### Exercise requirements
Reproduce the entries shown below only from the line with "def Sv.ie (v" down to the line with "else if r < 8 then vget", keeping both end lines and copying each one exactly.

Stored data entries
== Segment start ==
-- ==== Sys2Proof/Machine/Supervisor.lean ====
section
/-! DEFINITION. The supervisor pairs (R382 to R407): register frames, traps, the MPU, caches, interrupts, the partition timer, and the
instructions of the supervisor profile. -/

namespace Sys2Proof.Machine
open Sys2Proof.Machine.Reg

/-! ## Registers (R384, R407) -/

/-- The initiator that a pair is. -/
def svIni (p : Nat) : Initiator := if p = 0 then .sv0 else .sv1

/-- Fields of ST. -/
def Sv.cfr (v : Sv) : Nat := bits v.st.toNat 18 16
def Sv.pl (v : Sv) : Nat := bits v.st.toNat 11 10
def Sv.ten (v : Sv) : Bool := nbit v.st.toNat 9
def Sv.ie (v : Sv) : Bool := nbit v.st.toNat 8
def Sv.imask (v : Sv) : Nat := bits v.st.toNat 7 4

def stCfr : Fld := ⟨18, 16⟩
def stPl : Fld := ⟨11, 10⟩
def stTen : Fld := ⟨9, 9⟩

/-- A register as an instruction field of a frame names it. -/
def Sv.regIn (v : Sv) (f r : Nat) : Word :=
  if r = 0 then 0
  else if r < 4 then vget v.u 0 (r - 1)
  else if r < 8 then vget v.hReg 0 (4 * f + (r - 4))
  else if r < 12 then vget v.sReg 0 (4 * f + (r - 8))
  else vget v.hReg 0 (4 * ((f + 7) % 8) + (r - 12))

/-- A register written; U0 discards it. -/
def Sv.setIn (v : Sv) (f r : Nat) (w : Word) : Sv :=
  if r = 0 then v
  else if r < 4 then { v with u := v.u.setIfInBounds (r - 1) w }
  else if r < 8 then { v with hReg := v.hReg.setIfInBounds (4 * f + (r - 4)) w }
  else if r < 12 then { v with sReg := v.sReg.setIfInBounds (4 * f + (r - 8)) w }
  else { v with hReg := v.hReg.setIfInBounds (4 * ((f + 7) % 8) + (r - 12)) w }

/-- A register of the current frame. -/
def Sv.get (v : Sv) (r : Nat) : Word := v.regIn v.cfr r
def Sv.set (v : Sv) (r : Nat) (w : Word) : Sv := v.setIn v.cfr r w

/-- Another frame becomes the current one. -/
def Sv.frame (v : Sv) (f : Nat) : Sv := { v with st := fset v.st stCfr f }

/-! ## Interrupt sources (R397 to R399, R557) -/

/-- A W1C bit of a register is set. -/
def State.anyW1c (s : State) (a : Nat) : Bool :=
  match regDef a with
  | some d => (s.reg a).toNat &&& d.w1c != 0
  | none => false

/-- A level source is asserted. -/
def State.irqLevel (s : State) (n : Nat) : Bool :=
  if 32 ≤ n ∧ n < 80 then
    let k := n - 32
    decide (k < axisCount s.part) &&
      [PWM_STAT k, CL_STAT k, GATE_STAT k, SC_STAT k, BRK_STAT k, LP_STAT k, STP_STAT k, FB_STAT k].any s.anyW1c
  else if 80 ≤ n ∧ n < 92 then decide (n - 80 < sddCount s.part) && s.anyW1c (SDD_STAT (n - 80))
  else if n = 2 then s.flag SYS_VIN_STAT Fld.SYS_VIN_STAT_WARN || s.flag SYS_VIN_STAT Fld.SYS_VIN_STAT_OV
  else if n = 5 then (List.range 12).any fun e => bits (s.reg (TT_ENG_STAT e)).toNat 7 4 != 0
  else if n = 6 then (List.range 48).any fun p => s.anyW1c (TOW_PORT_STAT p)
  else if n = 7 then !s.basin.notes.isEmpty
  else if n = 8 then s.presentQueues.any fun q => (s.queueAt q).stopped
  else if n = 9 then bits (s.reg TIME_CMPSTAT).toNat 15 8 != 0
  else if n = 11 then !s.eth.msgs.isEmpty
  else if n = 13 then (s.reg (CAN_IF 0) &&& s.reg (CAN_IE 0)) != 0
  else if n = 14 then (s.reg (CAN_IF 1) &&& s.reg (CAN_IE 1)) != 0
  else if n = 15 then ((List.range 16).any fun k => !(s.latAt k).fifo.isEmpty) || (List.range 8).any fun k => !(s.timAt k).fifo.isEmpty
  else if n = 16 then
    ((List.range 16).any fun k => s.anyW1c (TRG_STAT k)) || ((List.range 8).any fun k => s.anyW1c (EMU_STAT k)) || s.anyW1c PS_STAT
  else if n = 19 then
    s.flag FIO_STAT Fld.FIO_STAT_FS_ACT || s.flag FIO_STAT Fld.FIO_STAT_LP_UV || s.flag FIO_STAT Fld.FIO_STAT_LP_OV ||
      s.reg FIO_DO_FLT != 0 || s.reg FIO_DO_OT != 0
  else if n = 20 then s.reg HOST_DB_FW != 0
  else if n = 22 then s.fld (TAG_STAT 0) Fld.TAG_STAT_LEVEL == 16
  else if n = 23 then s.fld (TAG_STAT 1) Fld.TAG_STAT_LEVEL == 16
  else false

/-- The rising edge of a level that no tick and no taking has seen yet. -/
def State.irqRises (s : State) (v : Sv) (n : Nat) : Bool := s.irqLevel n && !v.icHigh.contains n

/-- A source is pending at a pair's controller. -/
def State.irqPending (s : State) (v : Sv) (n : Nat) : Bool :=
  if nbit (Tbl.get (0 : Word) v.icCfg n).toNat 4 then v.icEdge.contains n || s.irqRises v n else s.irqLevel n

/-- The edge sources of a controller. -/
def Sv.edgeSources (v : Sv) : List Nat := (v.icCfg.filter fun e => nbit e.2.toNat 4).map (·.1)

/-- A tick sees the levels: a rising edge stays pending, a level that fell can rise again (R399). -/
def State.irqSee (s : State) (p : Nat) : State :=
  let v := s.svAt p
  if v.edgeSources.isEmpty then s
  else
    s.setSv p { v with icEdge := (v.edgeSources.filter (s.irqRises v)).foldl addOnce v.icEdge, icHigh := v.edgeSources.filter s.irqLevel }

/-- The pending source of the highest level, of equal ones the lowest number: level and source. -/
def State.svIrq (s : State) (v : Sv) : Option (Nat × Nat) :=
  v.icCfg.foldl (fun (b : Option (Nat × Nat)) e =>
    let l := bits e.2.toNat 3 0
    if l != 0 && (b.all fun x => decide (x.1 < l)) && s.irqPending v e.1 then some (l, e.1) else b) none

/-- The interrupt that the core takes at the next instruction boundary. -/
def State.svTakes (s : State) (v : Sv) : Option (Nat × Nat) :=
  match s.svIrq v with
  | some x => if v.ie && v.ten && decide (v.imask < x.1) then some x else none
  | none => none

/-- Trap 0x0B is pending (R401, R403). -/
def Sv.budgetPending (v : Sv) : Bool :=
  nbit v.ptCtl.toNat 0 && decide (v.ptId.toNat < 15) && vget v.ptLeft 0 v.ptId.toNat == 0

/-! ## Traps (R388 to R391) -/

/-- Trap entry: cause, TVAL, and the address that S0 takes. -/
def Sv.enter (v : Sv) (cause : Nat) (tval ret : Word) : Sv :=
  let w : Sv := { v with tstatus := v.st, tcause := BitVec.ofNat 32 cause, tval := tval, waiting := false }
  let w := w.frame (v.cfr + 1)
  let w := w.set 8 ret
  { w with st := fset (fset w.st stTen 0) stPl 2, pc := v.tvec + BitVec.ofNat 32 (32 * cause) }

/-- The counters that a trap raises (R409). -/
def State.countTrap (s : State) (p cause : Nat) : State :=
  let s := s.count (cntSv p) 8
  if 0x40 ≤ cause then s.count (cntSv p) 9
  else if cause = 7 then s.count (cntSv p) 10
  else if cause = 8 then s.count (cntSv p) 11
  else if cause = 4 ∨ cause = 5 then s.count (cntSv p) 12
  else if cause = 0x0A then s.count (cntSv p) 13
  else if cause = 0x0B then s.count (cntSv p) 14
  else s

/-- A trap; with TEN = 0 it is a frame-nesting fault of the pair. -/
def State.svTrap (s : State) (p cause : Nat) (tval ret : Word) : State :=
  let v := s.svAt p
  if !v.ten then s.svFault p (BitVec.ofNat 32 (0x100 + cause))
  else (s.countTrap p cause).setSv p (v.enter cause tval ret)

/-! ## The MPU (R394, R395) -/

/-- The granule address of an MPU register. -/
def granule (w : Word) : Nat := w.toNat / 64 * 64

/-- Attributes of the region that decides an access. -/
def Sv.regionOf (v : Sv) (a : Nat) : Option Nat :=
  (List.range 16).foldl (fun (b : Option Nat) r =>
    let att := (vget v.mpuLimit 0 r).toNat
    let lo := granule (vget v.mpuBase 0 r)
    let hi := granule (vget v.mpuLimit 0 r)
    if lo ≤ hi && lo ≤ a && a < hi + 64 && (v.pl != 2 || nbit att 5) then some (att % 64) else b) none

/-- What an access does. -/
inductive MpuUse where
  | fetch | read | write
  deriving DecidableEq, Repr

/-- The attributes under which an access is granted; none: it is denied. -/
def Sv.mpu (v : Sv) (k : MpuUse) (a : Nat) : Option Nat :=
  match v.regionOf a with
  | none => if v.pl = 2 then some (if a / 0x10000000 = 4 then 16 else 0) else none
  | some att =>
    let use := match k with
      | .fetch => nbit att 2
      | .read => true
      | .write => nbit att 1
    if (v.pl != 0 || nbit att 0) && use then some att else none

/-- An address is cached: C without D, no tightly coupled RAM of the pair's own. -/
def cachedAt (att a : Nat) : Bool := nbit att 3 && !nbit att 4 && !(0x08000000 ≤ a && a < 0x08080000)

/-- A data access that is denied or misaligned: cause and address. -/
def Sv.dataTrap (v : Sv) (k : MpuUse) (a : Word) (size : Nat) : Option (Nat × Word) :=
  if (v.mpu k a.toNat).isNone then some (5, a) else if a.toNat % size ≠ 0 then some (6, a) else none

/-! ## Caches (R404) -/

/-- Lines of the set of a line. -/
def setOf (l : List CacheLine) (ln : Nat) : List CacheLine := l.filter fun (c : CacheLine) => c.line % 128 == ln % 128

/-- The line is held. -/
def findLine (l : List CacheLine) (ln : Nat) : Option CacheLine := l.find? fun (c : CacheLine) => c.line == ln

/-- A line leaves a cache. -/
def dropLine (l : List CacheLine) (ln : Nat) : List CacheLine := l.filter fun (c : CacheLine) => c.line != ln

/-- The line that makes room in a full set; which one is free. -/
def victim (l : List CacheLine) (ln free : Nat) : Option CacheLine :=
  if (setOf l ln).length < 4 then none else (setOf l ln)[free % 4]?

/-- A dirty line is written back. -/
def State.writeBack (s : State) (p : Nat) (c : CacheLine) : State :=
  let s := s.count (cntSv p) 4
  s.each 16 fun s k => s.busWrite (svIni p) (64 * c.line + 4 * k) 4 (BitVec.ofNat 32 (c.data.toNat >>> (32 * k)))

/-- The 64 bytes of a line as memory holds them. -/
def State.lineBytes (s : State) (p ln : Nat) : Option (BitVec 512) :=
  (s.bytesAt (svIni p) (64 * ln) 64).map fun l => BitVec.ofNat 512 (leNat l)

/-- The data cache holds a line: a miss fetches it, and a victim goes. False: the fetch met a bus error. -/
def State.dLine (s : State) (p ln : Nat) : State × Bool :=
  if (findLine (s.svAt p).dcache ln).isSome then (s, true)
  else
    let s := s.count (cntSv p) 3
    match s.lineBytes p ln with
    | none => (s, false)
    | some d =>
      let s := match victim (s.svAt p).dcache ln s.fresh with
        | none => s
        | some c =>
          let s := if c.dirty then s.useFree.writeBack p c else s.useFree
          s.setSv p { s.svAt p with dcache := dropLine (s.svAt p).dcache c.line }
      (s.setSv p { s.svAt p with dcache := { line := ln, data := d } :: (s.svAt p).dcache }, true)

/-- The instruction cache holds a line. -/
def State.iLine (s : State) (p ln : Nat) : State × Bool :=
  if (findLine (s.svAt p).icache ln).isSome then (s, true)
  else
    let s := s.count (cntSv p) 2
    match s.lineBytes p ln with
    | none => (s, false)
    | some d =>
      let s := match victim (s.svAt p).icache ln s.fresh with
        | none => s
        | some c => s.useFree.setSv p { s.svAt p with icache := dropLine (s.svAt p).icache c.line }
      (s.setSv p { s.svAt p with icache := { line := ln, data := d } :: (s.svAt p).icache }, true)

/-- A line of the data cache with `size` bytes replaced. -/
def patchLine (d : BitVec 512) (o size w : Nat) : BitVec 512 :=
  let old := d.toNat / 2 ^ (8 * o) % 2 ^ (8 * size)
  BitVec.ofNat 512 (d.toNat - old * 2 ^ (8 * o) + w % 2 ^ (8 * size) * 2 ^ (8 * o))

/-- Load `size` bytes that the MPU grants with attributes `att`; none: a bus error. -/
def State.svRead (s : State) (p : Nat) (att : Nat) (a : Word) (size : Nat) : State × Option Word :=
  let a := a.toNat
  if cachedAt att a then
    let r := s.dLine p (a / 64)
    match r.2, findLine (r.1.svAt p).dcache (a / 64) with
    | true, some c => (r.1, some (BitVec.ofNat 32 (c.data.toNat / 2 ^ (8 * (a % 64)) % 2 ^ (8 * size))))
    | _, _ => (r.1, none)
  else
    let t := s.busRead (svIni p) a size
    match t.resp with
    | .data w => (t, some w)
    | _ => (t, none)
== Segment end ==
### Result below
def Sv.ie (v : Sv) : Bool := nbit v.st.toNat 8
def Sv.imask (v : Sv) : Nat := bits v.st.toNat 7 4

def stCfr : Fld := ⟨18, 16⟩
def stPl : Fld := ⟨11, 10⟩
def stTen : Fld := ⟨9, 9⟩

/-- A register as an instruction field of a frame names it. -/
def Sv.regIn (v : Sv) (f r : Nat) : Word :=
  if r = 0 then 0
  else if r < 4 then vget v.u 0 (r - 1)
  else if r < 8 then vget v.hReg 0 (4 * f + (r - 4))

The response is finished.